▸ **Records shown**
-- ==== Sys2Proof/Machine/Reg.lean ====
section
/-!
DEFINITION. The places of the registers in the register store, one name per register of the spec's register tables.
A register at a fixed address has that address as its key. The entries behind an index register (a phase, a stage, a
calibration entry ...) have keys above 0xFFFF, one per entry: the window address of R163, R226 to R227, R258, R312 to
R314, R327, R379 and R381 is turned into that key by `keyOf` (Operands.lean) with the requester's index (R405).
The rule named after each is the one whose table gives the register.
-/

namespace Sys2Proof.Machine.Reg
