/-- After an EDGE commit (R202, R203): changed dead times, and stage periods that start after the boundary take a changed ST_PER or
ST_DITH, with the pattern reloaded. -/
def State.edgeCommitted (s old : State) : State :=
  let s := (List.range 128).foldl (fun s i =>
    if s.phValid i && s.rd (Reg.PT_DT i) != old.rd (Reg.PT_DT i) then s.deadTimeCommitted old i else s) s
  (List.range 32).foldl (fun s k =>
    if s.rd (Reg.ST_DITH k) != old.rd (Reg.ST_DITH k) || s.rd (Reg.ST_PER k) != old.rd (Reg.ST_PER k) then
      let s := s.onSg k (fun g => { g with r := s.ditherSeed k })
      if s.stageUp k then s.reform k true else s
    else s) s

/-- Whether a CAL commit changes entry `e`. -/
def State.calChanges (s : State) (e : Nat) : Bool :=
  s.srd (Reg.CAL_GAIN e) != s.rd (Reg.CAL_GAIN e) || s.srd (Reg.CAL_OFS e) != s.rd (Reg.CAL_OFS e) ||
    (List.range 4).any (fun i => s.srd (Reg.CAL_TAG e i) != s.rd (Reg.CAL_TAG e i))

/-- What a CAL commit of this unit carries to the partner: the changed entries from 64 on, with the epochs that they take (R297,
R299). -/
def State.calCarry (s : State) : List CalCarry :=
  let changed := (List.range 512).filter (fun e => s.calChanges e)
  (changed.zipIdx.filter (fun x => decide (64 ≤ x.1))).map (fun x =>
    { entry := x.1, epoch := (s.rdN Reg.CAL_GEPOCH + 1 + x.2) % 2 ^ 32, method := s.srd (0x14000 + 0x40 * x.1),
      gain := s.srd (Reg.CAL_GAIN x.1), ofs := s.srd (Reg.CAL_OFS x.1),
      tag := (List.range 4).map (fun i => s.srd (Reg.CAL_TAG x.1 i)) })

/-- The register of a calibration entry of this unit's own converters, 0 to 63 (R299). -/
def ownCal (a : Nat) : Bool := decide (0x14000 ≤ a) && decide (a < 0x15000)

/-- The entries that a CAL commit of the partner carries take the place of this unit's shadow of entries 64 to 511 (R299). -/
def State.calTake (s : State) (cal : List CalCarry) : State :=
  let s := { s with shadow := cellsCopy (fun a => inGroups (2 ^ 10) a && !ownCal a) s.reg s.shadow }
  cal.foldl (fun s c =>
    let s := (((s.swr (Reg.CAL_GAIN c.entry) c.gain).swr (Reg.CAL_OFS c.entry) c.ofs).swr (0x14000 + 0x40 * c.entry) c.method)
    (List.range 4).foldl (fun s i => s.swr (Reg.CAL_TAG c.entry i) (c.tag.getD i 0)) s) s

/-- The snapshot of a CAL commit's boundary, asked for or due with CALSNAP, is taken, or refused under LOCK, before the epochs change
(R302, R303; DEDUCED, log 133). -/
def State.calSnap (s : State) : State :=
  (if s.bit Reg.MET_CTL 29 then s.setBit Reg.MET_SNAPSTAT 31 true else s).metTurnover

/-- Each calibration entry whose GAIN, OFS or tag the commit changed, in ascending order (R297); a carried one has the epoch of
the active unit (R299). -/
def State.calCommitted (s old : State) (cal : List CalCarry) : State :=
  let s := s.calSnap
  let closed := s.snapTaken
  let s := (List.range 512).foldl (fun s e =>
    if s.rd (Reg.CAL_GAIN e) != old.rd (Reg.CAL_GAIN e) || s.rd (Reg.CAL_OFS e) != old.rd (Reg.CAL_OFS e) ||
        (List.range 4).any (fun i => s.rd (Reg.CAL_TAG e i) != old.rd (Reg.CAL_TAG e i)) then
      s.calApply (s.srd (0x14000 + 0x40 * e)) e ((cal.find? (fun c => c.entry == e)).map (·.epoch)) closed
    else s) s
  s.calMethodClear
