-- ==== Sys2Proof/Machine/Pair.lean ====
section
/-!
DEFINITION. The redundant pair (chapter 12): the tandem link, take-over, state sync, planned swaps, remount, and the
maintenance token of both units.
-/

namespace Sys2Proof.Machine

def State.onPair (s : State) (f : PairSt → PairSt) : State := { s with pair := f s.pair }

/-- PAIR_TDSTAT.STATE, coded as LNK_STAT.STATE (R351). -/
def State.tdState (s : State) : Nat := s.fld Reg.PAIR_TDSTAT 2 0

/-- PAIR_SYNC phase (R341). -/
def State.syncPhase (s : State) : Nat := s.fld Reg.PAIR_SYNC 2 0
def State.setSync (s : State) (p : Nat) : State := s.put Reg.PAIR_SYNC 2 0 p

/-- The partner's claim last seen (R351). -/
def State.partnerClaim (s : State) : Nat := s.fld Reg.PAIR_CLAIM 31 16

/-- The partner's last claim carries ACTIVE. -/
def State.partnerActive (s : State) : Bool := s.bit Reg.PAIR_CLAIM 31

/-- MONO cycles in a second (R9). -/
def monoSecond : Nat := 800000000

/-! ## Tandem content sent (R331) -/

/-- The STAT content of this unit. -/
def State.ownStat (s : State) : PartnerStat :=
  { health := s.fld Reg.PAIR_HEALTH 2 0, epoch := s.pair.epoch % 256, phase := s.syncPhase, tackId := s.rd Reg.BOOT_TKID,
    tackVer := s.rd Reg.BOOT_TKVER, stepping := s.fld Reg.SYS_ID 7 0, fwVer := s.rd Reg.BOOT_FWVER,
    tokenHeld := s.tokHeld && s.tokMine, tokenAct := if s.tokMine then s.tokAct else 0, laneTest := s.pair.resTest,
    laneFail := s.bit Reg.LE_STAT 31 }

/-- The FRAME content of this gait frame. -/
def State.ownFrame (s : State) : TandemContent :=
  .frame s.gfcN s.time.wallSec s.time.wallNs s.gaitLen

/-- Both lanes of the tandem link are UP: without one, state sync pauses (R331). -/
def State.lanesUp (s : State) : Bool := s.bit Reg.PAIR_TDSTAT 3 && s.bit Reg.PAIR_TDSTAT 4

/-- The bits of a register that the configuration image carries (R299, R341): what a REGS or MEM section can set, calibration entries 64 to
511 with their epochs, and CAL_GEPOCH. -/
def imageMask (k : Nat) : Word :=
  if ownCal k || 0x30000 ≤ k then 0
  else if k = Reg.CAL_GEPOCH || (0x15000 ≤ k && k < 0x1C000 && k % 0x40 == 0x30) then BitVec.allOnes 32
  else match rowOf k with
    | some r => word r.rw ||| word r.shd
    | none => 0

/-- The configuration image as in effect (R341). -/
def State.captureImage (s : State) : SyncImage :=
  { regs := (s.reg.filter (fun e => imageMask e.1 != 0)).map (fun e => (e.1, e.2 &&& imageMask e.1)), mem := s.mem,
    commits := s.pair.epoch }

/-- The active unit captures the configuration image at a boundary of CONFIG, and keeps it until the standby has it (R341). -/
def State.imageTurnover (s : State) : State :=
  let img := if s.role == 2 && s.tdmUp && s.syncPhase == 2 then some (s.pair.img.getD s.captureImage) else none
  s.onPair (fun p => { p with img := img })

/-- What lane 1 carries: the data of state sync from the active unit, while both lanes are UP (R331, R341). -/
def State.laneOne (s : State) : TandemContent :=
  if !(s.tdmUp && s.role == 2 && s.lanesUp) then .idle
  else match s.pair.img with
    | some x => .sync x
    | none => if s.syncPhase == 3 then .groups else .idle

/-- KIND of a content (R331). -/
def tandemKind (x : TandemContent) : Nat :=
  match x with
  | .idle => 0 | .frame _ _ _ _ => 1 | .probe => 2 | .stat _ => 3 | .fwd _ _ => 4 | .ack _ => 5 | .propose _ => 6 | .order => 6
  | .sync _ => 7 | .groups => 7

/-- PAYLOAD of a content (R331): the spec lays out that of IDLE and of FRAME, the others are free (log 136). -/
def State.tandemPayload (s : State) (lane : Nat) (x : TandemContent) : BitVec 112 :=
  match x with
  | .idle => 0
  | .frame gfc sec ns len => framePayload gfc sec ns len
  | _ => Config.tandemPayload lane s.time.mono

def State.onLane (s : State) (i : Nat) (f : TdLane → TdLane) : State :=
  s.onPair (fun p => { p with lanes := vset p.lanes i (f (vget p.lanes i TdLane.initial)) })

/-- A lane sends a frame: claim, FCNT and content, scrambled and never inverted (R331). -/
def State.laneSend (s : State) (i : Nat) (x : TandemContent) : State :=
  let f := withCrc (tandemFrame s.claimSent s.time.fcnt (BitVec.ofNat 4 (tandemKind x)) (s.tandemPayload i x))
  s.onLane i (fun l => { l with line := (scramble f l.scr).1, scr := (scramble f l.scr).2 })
--
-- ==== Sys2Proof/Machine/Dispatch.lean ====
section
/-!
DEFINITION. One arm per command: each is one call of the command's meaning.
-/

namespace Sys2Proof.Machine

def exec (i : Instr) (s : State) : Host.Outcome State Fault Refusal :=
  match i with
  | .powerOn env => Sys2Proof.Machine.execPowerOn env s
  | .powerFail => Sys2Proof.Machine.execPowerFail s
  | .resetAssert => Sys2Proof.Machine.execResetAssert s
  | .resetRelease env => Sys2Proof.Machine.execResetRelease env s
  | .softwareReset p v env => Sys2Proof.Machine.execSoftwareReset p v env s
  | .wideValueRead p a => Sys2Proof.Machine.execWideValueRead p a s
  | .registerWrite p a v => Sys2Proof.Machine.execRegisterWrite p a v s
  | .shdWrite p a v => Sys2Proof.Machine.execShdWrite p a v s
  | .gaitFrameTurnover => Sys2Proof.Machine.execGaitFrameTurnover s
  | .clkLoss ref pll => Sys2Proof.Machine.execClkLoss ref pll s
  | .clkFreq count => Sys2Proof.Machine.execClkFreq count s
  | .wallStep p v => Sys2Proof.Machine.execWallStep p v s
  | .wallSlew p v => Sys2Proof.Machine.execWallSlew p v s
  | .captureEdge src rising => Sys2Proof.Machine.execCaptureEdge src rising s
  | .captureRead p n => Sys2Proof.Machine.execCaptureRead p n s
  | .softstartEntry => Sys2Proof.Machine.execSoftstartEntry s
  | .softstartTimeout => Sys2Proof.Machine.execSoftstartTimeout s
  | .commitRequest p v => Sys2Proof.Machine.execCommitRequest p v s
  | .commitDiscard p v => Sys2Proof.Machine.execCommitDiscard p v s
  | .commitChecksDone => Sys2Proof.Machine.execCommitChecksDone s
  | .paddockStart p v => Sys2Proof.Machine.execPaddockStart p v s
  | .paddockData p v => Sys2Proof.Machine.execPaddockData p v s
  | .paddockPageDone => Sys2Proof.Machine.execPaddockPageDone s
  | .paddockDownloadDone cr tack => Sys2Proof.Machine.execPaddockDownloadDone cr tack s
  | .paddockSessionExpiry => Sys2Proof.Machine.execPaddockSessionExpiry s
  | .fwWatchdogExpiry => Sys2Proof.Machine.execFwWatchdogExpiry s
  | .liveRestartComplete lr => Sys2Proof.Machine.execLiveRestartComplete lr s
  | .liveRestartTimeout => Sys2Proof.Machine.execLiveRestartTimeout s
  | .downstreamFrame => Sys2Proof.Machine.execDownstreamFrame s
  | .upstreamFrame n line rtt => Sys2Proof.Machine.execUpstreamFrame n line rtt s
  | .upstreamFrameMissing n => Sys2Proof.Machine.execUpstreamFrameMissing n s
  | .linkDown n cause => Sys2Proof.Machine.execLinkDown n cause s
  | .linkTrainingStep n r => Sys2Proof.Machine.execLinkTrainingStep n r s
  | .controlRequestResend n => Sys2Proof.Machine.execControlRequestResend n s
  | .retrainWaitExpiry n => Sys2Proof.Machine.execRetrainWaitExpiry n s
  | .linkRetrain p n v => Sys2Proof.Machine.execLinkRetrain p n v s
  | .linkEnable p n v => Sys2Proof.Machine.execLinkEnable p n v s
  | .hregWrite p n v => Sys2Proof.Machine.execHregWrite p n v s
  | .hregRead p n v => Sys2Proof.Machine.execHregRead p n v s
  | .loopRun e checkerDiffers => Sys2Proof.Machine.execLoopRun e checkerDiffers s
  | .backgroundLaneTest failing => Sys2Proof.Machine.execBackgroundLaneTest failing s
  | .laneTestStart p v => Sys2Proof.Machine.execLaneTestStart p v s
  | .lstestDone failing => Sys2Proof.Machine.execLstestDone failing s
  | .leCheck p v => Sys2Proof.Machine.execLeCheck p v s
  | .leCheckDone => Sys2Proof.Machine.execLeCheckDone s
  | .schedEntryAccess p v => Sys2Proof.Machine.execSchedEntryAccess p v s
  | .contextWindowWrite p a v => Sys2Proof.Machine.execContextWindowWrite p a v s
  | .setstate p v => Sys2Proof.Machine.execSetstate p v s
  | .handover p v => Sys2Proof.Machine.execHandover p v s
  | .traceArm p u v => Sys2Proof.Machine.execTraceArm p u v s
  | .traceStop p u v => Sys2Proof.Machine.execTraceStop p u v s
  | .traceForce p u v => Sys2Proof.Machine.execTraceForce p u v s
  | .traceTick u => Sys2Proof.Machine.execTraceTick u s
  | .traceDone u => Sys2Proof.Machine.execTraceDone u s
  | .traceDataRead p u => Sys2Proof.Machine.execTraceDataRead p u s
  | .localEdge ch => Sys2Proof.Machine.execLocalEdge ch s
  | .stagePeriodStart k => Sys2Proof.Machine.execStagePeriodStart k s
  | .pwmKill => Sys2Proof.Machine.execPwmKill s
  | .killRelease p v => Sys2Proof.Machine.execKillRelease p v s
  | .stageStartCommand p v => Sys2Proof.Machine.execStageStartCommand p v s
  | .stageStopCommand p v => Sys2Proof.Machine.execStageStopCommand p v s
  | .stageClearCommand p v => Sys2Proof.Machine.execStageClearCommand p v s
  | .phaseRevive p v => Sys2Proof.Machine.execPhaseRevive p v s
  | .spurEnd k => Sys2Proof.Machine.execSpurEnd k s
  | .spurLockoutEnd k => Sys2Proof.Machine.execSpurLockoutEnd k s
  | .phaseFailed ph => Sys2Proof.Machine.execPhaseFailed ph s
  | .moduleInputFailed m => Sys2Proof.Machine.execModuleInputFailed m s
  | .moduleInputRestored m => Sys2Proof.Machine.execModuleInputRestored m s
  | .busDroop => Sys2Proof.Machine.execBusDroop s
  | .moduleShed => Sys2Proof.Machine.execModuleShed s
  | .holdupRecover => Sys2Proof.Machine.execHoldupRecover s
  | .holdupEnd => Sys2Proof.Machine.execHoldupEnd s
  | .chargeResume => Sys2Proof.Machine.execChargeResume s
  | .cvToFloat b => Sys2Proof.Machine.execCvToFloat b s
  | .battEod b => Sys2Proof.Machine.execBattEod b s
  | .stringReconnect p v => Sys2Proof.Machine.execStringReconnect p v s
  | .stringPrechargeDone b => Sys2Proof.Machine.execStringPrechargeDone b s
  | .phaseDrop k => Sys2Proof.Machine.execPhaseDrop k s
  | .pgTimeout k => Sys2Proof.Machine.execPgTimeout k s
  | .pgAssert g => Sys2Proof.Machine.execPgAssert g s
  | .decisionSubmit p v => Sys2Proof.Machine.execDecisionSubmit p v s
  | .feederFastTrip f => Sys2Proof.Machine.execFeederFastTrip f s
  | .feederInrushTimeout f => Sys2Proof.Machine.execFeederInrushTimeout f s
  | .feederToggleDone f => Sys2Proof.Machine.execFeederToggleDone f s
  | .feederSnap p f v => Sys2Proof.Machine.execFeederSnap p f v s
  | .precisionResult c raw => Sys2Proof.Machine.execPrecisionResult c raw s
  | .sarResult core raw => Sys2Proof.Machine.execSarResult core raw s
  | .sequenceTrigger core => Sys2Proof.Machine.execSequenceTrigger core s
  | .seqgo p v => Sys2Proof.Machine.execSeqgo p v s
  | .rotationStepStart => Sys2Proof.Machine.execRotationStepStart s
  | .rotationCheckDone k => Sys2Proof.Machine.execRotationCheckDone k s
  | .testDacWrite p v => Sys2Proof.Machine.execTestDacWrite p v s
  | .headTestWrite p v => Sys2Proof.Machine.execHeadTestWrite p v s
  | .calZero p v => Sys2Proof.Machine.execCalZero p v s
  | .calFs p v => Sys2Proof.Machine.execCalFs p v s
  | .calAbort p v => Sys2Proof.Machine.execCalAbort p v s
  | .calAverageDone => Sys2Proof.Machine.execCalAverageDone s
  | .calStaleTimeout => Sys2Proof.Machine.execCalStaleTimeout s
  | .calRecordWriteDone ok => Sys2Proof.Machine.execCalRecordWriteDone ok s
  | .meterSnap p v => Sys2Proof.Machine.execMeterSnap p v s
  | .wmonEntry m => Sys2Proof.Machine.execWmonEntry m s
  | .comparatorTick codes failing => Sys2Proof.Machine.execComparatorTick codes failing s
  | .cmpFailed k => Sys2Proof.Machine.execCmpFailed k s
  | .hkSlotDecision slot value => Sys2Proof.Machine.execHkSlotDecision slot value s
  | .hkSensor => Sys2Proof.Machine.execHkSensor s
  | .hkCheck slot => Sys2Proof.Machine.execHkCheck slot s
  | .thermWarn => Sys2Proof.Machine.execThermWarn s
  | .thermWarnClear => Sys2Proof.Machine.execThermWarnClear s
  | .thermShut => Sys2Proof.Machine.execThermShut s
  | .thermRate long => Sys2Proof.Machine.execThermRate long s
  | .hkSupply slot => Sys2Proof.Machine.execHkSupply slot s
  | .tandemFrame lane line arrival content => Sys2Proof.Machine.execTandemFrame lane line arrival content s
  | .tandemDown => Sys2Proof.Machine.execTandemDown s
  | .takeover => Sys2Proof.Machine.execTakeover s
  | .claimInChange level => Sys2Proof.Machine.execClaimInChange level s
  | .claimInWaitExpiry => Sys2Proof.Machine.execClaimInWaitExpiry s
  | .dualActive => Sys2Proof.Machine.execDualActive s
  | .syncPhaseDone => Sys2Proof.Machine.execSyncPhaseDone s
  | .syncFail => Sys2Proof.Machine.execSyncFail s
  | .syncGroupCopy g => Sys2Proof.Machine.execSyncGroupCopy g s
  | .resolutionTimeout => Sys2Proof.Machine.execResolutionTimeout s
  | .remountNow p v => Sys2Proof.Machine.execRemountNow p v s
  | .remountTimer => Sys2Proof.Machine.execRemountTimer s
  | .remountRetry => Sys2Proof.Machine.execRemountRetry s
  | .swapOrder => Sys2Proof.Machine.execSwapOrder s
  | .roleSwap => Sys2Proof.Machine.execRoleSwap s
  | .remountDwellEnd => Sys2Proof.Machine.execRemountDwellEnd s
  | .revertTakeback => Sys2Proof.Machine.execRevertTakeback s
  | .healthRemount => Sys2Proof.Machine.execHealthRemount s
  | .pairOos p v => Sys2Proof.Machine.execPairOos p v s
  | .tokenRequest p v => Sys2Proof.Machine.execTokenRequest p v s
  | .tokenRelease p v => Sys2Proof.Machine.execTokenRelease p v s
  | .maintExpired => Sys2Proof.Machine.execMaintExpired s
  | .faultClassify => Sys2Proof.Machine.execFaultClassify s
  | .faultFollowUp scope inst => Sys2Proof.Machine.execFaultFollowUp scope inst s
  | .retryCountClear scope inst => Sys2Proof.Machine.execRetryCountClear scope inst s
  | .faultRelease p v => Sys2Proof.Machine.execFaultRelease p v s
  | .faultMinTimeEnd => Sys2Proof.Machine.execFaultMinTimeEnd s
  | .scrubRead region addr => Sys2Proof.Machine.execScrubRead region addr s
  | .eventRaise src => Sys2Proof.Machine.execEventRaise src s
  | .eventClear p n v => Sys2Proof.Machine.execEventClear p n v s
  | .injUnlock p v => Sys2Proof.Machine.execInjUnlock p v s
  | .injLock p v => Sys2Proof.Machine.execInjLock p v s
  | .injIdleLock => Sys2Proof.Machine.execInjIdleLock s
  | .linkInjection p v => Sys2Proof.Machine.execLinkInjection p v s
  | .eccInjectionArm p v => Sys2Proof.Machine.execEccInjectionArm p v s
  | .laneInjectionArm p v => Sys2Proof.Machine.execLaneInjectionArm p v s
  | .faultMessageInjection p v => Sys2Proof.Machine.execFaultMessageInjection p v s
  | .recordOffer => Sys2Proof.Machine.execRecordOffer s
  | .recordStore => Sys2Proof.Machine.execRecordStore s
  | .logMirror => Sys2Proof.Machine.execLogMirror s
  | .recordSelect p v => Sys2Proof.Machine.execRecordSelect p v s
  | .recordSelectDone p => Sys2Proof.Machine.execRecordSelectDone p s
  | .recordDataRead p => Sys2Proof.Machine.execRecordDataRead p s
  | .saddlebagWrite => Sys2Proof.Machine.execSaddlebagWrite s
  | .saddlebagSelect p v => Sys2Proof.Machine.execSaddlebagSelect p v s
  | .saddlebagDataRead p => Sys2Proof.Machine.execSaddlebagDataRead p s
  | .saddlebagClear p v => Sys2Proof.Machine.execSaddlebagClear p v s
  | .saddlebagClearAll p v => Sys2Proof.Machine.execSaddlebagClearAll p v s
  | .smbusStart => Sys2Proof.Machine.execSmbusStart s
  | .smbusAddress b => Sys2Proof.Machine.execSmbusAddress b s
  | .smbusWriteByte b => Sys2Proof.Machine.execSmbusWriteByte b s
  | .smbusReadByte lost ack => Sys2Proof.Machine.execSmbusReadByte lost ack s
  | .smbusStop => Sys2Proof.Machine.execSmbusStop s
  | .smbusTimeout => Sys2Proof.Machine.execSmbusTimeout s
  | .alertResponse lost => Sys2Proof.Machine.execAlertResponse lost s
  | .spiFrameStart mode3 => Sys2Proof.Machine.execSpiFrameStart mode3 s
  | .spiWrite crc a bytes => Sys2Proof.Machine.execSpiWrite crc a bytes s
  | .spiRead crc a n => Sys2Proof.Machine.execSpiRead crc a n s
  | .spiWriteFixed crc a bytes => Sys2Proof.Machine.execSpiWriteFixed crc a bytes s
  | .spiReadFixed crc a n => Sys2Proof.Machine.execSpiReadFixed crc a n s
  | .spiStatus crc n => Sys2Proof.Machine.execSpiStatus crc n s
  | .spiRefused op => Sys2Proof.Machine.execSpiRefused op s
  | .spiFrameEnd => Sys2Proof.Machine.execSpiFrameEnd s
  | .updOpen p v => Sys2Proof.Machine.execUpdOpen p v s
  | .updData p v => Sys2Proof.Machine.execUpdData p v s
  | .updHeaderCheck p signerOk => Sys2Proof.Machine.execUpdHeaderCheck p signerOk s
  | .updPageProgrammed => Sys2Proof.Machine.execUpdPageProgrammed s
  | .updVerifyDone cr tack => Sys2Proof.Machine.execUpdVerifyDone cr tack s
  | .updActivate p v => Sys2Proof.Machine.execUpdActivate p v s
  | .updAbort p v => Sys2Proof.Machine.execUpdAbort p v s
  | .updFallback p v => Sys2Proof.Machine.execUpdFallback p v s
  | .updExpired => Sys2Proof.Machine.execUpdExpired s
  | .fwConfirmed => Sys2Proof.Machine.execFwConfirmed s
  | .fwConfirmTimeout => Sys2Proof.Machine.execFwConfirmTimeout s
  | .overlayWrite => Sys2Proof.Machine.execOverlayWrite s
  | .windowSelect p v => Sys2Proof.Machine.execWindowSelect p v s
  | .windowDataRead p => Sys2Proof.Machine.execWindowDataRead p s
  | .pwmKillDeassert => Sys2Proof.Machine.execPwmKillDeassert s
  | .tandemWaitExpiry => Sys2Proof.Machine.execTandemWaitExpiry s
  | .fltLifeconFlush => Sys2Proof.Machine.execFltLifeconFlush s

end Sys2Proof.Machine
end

▸ **About this exercise**
Please copy the lines above from the line with "-- ==== Sys2Proof/Machine/Reg.lean" up to and including the line with "def State.calChanges (s", exactly as written and with nothing else.

▸ **Exercise answer**
-- ==== Sys2Proof/Machine/Reg.lean ====
section
/-!
DEFINITION. The places of the registers in the register store, one name per register of the spec's register tables.
A register at a fixed address has that address as its key. The entries behind an index register (a phase, a stage, a
calibration entry ...) have keys above 0xFFFF, one per entry: the window address of R163, R226 to R227, R258, R312 to
R314, R327, R379 and R381 is turned into that key by `keyOf` (Operands.lean) with the requester's index (R405).
The rule named after each is the one whose table gives the register.
-/

namespace Sys2Proof.Machine.Reg
/-- After an EDGE commit (R202, R203): changed dead times, and stage periods that start after the boundary take a changed ST_PER or
ST_DITH, with the pattern reloaded. -/
def State.edgeCommitted (s old : State) : State :=
  let s := (List.range 128).foldl (fun s i =>
    if s.phValid i && s.rd (Reg.PT_DT i) != old.rd (Reg.PT_DT i) then s.deadTimeCommitted old i else s) s
  (List.range 32).foldl (fun s k =>
    if s.rd (Reg.ST_DITH k) != old.rd (Reg.ST_DITH k) || s.rd (Reg.ST_PER k) != old.rd (Reg.ST_PER k) then
      let s := s.onSg k (fun g => { g with r := s.ditherSeed k })
      if s.stageUp k then s.reform k true else s
    else s) s

/-- Whether a CAL commit changes entry `e`. -/
def State.calChanges (s : State) (e : Nat) : Bool :=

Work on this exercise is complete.